Dataset entries:
- - -
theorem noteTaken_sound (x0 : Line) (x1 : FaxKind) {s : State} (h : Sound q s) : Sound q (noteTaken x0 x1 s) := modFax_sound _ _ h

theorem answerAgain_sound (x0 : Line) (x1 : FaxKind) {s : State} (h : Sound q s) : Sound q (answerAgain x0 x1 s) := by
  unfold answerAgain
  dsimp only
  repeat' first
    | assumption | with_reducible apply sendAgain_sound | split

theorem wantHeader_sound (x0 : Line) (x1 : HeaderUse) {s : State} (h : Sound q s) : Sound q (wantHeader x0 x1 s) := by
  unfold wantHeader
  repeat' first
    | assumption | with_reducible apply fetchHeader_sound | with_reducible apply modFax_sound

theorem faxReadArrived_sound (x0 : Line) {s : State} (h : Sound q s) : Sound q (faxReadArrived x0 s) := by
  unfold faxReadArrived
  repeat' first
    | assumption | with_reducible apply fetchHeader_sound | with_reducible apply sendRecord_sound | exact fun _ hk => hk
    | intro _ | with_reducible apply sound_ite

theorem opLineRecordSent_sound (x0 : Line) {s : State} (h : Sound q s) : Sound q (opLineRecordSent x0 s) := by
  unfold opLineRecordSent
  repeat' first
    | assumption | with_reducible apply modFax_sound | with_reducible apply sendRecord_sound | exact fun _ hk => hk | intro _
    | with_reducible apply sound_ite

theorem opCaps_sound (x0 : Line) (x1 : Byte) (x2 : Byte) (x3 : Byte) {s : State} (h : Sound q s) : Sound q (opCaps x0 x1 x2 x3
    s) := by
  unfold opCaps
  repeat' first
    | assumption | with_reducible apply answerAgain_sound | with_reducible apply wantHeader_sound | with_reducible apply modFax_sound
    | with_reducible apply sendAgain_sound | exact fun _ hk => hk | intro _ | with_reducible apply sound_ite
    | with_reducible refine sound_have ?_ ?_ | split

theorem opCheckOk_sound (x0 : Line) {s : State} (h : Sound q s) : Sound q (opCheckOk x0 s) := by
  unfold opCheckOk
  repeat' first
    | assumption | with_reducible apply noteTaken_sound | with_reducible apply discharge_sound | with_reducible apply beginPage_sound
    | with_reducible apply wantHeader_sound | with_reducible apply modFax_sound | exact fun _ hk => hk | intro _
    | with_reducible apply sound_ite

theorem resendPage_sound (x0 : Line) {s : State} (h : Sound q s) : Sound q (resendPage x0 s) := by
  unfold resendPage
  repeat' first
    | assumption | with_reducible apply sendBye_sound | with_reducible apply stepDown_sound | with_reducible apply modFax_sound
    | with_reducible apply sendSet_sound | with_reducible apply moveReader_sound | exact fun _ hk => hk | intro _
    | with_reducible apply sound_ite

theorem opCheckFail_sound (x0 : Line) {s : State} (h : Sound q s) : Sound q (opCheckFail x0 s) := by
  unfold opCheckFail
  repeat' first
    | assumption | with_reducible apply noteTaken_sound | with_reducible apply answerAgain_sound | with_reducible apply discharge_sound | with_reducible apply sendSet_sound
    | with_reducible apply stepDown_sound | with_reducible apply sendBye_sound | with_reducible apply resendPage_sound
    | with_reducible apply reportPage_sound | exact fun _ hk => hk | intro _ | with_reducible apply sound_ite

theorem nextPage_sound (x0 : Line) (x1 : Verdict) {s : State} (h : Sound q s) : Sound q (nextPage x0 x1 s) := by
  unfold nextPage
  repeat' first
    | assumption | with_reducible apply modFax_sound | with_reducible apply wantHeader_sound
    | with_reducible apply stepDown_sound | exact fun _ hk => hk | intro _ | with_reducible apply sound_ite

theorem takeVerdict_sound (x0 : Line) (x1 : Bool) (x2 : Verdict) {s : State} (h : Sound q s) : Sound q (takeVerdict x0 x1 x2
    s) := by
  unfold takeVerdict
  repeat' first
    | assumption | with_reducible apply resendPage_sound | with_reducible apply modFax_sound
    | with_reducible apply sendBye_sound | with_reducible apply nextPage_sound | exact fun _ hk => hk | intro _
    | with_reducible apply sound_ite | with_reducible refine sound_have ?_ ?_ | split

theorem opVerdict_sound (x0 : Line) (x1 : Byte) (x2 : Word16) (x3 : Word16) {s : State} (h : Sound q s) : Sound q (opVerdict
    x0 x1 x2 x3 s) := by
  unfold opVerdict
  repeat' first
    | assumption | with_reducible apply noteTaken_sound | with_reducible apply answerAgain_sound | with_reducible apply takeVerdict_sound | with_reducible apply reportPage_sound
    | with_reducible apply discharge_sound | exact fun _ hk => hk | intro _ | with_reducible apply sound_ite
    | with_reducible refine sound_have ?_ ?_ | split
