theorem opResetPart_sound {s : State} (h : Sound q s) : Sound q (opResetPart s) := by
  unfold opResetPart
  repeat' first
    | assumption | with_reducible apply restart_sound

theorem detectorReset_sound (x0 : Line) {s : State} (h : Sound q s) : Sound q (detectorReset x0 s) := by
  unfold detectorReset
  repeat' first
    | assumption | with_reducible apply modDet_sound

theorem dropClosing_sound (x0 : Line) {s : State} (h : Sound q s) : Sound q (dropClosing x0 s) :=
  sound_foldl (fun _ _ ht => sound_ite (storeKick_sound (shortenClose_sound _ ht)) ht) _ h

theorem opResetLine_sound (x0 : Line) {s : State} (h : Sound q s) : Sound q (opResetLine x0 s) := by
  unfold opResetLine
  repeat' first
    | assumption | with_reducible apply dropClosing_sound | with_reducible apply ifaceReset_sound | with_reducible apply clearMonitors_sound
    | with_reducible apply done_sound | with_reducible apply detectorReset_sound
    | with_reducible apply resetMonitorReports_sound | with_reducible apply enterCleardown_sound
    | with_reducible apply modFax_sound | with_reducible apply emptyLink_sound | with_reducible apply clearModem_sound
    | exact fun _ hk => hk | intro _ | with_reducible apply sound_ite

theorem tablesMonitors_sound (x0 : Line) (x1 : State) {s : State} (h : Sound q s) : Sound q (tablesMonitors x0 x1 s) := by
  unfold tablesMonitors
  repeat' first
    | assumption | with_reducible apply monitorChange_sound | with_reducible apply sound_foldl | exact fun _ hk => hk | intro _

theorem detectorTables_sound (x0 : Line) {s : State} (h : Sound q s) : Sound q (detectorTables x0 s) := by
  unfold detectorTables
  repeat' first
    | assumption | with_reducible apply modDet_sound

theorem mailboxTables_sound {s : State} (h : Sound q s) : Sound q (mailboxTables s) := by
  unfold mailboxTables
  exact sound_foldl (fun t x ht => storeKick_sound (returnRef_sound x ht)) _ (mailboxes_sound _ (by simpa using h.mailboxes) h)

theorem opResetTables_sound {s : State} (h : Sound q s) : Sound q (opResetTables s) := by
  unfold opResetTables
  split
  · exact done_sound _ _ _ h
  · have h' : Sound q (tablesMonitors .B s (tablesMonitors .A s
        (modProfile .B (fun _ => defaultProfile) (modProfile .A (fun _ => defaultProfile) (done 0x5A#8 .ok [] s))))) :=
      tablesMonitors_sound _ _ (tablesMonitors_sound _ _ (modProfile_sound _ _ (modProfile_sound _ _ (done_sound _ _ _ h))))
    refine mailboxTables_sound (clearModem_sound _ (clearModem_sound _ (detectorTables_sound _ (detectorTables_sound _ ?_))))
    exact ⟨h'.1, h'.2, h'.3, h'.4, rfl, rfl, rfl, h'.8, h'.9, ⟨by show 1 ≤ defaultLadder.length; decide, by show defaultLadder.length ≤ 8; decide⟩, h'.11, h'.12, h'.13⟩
- - -
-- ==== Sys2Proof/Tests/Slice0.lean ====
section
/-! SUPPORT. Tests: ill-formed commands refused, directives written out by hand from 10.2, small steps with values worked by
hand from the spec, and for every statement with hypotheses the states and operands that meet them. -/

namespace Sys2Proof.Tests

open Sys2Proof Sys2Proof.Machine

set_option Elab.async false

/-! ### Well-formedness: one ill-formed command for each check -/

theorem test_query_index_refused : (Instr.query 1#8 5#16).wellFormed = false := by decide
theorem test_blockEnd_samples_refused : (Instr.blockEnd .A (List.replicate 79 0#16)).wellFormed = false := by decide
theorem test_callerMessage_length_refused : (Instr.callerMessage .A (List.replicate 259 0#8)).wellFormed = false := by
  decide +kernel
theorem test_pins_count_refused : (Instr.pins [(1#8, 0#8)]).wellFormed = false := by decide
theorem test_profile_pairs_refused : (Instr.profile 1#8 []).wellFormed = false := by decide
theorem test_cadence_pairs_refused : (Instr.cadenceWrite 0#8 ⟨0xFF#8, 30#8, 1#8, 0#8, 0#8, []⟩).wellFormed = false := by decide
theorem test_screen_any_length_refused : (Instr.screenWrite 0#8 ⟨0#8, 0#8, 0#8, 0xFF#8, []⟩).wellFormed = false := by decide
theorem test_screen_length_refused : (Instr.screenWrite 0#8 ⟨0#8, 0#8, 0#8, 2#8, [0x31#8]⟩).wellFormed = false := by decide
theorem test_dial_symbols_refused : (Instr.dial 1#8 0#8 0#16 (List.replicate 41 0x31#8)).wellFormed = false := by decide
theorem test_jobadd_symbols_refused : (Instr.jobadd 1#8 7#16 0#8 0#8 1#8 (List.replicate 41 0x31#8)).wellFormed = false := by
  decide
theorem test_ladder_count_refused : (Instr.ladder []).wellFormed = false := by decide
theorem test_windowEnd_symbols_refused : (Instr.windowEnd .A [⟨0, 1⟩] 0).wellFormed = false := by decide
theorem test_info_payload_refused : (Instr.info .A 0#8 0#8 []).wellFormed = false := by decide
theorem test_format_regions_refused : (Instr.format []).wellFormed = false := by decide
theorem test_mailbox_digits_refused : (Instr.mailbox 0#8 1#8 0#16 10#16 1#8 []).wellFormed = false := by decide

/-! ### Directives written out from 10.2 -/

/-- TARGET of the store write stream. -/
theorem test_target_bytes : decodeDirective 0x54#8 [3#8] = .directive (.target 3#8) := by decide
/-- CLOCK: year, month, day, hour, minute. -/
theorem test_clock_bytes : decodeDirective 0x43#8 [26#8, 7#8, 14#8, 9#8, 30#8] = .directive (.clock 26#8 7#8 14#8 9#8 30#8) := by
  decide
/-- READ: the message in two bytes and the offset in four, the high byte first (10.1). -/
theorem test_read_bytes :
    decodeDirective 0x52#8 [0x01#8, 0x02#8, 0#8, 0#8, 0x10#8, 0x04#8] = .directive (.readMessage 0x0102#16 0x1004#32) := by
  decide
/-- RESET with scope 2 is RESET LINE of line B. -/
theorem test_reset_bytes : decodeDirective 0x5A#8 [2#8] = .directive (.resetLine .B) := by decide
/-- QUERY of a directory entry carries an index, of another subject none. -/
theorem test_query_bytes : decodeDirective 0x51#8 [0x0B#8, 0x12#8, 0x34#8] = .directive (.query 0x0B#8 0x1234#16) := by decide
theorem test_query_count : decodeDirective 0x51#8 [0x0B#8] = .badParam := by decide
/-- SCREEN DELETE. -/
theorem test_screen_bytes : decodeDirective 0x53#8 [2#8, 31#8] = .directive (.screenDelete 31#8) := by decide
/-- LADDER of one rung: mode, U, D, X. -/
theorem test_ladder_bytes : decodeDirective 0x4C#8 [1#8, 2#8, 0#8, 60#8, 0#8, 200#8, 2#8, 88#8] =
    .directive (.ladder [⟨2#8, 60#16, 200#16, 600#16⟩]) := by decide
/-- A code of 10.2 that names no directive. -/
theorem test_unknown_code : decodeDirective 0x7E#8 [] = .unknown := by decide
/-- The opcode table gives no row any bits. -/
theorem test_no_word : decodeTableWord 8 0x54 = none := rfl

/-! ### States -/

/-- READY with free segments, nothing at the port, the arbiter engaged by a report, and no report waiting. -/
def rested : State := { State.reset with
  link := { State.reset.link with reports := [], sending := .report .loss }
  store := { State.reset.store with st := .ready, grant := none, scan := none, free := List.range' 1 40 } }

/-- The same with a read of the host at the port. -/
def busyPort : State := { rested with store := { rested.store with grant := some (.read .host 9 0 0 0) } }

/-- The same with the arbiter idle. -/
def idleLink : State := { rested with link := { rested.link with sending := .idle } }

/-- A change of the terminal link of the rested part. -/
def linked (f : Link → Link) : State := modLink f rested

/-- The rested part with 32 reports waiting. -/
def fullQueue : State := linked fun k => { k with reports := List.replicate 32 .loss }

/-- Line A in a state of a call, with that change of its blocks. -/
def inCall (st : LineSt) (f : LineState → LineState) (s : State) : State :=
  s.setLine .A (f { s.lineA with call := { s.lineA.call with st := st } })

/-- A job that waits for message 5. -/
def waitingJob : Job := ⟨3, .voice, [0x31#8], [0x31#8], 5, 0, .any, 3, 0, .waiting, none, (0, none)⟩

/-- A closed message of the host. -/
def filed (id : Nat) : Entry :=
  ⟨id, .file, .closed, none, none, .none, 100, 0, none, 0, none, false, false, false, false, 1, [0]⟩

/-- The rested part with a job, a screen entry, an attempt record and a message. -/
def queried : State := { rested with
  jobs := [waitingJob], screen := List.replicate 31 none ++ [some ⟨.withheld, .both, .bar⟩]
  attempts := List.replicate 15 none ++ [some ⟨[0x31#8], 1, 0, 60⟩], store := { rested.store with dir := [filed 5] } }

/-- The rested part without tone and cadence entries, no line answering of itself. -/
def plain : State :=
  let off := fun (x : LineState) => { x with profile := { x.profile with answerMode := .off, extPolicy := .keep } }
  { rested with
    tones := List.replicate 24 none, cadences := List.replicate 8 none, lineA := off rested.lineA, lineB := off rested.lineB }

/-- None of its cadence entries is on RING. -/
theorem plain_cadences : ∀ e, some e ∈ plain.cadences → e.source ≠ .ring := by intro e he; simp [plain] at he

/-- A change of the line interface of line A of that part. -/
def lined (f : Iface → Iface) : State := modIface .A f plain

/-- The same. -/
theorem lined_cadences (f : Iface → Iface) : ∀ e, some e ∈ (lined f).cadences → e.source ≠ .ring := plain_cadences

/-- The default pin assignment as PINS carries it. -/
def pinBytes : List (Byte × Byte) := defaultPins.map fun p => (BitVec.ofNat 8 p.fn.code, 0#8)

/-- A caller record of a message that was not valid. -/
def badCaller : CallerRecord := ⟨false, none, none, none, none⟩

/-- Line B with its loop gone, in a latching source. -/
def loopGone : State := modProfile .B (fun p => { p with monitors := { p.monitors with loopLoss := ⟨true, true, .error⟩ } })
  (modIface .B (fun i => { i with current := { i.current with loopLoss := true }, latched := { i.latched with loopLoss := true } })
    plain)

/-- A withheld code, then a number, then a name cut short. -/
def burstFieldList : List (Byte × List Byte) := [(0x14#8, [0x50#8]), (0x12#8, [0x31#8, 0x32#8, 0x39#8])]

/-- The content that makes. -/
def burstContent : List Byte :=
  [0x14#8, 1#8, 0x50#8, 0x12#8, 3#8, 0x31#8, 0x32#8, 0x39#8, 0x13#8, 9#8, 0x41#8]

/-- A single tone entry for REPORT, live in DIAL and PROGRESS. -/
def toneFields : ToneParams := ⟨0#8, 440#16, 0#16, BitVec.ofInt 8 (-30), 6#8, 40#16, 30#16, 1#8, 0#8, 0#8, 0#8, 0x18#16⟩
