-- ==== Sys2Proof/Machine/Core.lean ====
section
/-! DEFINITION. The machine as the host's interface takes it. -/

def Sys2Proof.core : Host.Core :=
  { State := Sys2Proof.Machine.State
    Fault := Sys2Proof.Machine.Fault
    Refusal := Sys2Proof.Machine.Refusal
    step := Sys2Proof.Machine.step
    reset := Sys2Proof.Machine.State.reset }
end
- - -
* [What you are asked to do]: For each line above that contains the word "modIface", copy that line.

* [Written solution]:
def lined (f : Iface → Iface) : State := modIface .A f plain
  (modIface .B (fun i => { i with current := { i.current with loopLoss := true }, latched := { i.latched with loopLoss := true } })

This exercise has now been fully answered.